LISTED RECORDS:
┄┄┄┄┄┄

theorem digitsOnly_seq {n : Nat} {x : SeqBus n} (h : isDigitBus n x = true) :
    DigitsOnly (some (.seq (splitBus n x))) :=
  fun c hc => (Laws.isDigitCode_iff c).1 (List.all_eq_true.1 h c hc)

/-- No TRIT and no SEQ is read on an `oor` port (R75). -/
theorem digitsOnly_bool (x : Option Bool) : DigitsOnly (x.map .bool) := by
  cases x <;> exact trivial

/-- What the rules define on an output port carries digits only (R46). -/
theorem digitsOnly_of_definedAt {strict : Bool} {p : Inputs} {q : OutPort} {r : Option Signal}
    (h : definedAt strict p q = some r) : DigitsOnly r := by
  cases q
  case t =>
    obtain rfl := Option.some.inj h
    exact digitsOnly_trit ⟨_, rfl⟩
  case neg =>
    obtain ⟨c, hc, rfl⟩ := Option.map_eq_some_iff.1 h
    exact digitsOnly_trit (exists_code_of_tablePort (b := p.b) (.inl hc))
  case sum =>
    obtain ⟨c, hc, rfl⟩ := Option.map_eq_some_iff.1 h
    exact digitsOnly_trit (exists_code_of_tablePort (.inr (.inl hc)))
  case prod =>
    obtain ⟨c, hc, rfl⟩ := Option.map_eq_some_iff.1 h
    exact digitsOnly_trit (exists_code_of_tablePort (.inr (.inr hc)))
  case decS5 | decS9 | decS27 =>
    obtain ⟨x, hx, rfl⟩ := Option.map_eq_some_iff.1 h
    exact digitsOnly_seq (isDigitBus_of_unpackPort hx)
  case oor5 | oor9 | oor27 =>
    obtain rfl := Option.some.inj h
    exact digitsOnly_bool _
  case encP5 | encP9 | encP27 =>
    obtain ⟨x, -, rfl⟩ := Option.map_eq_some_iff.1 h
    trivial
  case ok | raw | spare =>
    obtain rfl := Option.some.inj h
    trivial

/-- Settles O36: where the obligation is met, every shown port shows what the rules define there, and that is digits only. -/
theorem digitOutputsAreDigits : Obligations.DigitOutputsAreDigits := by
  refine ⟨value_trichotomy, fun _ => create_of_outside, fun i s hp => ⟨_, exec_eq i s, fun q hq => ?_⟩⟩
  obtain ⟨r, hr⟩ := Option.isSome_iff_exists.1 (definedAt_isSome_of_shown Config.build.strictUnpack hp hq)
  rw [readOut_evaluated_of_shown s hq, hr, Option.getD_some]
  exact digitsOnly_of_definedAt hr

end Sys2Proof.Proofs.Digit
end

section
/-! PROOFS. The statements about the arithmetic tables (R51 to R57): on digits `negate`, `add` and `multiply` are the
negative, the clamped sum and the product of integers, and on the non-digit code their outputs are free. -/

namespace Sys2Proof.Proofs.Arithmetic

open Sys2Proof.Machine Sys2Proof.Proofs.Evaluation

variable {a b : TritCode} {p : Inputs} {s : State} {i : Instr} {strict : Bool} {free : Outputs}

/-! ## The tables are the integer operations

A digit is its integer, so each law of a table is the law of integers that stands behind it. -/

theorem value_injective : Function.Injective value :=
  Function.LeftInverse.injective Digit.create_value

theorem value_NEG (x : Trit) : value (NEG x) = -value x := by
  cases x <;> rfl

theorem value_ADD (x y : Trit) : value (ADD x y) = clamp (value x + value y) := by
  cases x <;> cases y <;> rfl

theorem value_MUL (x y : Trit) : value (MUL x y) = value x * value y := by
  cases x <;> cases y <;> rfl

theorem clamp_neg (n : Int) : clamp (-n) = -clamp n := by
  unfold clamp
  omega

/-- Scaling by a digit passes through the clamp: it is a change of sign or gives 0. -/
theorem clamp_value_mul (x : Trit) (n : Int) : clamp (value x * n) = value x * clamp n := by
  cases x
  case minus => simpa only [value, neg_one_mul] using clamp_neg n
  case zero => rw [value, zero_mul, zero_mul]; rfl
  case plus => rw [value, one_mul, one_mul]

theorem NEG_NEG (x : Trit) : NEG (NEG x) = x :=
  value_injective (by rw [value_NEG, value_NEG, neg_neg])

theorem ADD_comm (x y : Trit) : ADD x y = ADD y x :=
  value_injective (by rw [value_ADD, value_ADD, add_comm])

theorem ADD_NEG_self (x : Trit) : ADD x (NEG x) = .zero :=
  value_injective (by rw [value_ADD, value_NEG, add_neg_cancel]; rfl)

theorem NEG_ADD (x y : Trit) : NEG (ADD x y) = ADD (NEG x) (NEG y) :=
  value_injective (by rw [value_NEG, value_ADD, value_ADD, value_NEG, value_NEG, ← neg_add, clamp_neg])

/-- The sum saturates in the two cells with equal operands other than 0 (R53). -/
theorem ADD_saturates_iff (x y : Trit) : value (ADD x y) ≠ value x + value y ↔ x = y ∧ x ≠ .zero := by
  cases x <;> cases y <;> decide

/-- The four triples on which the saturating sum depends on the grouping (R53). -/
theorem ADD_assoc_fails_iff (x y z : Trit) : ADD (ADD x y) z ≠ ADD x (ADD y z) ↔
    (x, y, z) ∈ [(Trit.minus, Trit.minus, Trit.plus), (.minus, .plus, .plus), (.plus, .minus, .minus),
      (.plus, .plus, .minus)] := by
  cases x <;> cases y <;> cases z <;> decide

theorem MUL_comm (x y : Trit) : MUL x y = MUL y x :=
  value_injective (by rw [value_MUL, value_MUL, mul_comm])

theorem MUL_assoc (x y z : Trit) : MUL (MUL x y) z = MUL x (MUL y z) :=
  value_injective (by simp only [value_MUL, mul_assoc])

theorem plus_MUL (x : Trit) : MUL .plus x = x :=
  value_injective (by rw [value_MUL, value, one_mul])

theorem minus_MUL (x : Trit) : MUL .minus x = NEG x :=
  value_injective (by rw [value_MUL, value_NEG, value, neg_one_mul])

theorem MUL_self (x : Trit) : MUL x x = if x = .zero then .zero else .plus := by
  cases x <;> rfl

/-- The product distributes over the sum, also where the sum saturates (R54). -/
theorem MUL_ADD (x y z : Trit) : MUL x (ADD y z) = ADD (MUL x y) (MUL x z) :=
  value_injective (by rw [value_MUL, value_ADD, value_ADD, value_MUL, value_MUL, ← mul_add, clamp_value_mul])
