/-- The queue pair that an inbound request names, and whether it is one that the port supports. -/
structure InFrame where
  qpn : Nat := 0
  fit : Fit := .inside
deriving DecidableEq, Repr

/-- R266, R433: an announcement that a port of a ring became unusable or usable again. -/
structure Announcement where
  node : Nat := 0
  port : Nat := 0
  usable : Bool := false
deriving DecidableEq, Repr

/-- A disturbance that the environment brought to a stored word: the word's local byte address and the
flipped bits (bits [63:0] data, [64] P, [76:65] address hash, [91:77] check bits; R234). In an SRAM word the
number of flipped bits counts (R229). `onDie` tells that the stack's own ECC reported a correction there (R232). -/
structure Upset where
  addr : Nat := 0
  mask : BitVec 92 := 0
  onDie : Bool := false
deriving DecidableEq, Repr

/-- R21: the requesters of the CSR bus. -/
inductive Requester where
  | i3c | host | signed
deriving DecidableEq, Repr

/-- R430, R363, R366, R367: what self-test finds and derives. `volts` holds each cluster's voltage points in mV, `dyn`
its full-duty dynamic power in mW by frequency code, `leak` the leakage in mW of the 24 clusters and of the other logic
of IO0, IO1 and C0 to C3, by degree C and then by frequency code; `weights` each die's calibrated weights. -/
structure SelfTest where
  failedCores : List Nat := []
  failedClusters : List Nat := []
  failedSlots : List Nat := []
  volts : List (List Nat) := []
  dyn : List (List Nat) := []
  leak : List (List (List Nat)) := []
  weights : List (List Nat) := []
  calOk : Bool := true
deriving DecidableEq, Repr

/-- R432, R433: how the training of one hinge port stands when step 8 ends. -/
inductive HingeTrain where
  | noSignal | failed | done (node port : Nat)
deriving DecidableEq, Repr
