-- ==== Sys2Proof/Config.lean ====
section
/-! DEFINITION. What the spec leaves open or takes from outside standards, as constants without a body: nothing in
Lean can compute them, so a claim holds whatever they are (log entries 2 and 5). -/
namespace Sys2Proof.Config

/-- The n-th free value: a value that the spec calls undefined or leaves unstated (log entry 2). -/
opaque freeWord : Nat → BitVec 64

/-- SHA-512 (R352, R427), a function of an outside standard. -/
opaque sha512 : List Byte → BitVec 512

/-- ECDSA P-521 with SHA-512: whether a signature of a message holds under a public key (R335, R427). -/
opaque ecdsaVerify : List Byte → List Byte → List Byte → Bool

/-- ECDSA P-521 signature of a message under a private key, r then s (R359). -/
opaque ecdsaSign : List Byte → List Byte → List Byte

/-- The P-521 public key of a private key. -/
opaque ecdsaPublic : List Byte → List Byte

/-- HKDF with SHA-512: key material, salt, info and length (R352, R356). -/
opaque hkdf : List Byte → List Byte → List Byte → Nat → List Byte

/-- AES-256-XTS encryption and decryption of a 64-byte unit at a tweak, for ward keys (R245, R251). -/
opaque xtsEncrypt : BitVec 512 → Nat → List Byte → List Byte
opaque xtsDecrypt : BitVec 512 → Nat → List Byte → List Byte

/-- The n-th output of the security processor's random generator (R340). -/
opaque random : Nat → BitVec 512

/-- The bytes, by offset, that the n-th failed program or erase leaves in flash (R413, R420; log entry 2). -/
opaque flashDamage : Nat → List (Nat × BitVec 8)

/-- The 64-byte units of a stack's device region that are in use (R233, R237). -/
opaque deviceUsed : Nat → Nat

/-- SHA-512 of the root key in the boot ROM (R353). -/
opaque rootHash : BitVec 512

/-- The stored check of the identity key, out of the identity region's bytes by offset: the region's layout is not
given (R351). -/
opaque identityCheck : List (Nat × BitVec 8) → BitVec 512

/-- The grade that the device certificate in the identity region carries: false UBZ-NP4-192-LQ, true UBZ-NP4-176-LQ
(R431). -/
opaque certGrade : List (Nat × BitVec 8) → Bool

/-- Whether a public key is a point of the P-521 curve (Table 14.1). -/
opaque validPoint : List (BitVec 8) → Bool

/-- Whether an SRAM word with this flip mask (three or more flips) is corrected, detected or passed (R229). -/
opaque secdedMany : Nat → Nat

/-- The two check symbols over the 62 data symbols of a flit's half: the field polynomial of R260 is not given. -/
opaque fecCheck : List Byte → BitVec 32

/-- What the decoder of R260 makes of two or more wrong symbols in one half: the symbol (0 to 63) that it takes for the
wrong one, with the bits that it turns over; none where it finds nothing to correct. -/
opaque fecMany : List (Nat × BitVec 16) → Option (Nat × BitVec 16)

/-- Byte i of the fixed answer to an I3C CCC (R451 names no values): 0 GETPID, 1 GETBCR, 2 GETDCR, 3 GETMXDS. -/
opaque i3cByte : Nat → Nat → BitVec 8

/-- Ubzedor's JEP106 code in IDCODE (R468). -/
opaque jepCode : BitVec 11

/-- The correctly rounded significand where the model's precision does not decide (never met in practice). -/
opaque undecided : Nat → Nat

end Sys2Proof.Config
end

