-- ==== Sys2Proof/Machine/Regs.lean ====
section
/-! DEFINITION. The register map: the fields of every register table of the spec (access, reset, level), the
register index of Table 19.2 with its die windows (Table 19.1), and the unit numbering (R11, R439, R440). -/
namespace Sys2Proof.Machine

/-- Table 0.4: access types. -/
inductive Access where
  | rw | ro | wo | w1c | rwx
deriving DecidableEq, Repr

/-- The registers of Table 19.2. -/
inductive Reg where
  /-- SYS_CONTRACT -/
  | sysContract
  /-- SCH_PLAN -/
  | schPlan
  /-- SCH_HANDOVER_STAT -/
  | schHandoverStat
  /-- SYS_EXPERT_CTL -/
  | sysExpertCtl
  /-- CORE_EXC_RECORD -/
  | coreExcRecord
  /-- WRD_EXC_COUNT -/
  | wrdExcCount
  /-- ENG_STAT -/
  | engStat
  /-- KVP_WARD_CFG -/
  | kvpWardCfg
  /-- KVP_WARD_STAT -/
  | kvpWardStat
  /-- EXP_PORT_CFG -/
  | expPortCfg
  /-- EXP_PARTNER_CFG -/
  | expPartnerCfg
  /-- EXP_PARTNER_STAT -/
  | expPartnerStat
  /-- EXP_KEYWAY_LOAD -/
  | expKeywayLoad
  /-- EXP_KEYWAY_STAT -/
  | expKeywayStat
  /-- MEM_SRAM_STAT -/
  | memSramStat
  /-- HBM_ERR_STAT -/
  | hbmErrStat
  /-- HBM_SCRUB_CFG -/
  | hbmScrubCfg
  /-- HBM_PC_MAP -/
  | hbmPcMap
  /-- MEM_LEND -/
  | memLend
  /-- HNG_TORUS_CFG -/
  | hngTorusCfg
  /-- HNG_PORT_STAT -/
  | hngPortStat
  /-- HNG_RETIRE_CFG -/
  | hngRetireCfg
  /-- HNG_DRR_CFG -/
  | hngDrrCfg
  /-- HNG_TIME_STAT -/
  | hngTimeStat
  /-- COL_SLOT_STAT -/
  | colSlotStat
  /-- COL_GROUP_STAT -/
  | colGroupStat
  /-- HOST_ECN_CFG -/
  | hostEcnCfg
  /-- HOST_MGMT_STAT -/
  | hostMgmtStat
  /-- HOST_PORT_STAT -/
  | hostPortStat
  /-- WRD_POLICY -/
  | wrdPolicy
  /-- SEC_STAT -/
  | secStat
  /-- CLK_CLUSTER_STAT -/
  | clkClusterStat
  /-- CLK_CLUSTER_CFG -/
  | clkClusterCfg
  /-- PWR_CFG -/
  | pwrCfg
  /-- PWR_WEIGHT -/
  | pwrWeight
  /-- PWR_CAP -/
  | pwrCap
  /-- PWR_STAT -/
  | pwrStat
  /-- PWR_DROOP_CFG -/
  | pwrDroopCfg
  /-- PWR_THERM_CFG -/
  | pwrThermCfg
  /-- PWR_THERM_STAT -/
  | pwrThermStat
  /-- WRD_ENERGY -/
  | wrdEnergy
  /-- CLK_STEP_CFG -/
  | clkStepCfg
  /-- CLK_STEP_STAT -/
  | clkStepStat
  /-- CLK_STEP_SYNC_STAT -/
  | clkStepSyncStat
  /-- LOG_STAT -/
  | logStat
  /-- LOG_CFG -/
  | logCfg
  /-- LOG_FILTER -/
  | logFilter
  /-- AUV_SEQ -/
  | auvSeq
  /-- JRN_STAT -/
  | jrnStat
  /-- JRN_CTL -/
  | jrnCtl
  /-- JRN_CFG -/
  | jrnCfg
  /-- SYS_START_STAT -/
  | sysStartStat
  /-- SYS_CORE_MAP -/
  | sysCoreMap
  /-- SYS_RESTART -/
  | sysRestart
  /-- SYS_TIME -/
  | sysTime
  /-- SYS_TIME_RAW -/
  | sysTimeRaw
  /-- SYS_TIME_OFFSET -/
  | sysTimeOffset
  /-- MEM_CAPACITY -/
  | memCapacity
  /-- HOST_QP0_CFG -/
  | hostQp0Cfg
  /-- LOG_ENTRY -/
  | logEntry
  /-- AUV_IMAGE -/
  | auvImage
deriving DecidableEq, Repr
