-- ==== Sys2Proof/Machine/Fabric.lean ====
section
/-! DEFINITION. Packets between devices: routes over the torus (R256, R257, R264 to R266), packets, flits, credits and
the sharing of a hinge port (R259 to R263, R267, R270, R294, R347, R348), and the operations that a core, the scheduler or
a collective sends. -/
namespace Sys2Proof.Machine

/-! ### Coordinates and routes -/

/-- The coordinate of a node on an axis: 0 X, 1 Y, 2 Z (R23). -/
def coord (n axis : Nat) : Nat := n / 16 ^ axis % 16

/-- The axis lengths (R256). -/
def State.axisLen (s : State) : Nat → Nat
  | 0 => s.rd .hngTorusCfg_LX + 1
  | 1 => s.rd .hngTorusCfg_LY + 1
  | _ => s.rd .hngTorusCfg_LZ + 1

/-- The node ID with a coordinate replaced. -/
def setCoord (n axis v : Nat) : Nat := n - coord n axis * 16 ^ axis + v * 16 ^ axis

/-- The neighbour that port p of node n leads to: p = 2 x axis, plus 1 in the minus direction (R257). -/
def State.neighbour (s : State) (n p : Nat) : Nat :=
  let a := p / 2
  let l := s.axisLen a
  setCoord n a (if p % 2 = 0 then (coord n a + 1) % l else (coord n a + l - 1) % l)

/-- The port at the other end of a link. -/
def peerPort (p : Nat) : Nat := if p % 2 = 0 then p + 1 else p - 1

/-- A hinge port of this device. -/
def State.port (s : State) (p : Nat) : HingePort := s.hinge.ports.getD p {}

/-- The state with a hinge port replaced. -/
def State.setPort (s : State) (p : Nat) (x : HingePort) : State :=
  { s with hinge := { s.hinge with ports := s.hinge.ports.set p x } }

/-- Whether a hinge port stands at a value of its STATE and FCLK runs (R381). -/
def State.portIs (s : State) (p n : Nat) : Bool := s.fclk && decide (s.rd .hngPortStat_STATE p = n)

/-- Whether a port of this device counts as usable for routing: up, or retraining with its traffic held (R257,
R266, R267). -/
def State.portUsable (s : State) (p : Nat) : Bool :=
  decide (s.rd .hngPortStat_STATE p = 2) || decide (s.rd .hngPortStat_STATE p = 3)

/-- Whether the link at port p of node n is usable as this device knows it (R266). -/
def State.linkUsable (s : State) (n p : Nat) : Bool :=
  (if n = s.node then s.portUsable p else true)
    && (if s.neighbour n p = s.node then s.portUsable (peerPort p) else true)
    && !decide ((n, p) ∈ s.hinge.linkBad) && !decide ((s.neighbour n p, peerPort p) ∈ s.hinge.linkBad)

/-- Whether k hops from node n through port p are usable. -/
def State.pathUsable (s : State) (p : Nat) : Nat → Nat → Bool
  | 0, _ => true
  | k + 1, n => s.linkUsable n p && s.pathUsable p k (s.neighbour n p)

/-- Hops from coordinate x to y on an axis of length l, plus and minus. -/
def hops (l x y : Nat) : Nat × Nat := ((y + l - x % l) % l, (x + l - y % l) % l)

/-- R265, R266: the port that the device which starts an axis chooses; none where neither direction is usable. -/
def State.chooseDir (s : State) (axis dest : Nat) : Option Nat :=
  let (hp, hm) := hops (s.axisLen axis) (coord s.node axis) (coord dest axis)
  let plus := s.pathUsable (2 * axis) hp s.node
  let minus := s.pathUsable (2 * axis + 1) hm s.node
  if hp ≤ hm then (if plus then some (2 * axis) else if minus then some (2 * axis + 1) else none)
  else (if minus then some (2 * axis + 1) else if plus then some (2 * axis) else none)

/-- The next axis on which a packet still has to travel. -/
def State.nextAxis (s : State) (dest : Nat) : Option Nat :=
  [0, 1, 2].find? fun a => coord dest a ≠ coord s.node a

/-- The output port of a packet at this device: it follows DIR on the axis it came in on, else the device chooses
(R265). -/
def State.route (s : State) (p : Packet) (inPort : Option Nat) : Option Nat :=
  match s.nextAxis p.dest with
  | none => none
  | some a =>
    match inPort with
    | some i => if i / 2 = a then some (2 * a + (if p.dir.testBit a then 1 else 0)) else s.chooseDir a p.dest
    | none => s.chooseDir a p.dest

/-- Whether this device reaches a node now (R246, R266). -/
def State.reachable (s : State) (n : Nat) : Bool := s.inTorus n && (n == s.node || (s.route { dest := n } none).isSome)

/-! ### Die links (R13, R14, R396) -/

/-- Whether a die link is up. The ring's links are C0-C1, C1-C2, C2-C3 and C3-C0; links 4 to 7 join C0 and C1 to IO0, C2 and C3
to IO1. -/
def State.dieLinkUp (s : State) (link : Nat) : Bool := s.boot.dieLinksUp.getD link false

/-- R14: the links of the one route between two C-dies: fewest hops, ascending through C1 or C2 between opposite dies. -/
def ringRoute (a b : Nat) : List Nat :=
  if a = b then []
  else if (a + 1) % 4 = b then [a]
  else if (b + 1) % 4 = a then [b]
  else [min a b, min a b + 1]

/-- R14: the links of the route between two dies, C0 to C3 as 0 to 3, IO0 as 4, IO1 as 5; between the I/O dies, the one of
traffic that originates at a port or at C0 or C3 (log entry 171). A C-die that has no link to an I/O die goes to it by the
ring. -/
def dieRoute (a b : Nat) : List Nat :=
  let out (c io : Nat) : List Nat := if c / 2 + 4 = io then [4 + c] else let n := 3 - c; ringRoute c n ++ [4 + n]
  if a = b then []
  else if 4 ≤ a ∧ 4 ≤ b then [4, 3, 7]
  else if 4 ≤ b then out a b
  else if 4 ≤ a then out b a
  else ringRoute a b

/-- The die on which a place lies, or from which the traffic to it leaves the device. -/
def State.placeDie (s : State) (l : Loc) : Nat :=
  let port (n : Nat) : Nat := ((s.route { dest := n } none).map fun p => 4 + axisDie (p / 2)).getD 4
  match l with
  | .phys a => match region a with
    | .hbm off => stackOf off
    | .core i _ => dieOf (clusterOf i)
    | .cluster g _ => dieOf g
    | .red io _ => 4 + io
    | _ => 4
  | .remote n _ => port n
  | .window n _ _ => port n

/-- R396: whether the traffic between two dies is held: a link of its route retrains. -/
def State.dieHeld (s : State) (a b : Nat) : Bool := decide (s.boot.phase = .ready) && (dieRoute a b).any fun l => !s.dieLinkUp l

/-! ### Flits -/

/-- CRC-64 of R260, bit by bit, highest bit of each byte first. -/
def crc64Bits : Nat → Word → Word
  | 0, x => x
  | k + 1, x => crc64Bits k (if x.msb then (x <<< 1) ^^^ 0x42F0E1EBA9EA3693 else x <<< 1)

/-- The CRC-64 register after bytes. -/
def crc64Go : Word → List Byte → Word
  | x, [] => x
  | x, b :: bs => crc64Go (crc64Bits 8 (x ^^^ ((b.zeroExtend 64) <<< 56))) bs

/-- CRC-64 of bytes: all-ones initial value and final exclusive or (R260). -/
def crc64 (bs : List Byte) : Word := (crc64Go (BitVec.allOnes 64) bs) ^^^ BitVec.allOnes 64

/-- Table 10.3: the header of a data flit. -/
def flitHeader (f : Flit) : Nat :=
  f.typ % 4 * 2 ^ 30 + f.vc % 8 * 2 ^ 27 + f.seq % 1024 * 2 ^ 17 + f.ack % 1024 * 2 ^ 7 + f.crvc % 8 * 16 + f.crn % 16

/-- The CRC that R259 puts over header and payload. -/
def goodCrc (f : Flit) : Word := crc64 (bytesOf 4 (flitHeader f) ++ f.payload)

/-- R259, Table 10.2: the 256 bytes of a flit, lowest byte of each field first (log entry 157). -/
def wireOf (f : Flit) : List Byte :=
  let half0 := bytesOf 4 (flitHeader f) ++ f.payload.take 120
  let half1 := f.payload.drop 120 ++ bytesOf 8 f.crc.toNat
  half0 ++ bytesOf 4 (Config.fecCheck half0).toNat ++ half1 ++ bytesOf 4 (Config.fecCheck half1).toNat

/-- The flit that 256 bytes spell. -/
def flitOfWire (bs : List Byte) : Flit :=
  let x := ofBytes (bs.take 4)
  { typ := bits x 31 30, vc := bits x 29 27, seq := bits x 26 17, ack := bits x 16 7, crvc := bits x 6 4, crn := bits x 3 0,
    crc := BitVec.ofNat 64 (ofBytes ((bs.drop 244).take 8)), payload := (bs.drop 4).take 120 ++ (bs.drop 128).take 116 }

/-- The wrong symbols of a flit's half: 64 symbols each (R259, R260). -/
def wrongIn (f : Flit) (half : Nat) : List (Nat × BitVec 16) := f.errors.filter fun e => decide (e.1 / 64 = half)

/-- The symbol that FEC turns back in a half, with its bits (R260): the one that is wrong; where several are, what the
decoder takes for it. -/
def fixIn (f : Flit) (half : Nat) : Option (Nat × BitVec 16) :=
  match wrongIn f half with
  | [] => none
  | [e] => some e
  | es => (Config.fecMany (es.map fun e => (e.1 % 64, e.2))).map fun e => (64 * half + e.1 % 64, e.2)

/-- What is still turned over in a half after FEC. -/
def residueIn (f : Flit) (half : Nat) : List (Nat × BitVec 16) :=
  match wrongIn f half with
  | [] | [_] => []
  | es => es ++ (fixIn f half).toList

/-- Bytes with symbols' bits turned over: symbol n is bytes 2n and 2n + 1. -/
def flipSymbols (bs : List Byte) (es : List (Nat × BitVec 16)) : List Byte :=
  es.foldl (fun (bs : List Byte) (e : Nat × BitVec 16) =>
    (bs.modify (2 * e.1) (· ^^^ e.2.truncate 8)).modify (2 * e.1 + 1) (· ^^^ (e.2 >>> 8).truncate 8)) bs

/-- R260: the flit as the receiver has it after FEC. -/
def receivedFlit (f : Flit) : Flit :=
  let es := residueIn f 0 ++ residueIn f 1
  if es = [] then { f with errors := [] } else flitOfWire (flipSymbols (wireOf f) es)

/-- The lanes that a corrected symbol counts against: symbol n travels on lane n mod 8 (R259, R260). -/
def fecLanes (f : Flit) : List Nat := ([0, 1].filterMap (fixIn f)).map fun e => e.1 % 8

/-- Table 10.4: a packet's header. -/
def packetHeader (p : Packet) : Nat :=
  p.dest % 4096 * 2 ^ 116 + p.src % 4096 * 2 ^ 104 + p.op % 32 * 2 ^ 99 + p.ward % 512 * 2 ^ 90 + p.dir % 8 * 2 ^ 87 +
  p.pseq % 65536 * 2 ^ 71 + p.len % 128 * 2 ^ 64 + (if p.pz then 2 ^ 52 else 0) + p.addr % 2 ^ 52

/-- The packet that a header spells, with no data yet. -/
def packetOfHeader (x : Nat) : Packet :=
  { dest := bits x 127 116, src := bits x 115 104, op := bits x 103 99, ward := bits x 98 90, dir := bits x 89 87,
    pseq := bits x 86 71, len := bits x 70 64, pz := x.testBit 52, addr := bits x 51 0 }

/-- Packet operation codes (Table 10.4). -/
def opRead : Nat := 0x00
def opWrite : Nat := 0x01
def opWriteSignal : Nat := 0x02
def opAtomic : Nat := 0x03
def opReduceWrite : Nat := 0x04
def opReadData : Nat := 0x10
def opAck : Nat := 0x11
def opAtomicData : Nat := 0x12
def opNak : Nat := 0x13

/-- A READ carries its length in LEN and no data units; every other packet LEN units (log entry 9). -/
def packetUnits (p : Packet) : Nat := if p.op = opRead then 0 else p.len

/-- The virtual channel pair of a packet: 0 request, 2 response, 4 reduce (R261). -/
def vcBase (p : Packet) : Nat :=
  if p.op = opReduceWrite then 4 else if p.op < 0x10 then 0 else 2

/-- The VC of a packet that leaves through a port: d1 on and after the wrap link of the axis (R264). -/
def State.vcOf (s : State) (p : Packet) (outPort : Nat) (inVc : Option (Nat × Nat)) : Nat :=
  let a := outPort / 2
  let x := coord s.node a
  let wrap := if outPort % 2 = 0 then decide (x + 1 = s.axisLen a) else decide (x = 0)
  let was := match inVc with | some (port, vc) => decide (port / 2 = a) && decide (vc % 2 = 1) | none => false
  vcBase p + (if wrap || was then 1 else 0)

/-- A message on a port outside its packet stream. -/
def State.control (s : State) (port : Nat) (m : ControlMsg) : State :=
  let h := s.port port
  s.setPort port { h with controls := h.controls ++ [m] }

┄┄┄┄┄┄

WHAT YOU WILL DO: Look through the entries and return each line that has the word "ringRoute" in it.

FINISHED EXERCISE:
def ringRoute (a b : Nat) : List Nat :=
  let out (c io : Nat) : List Nat := if c / 2 + 4 = io then [4 + c] else let n := 3 - c; ringRoute c n ++ [4 + n]
  else ringRoute a b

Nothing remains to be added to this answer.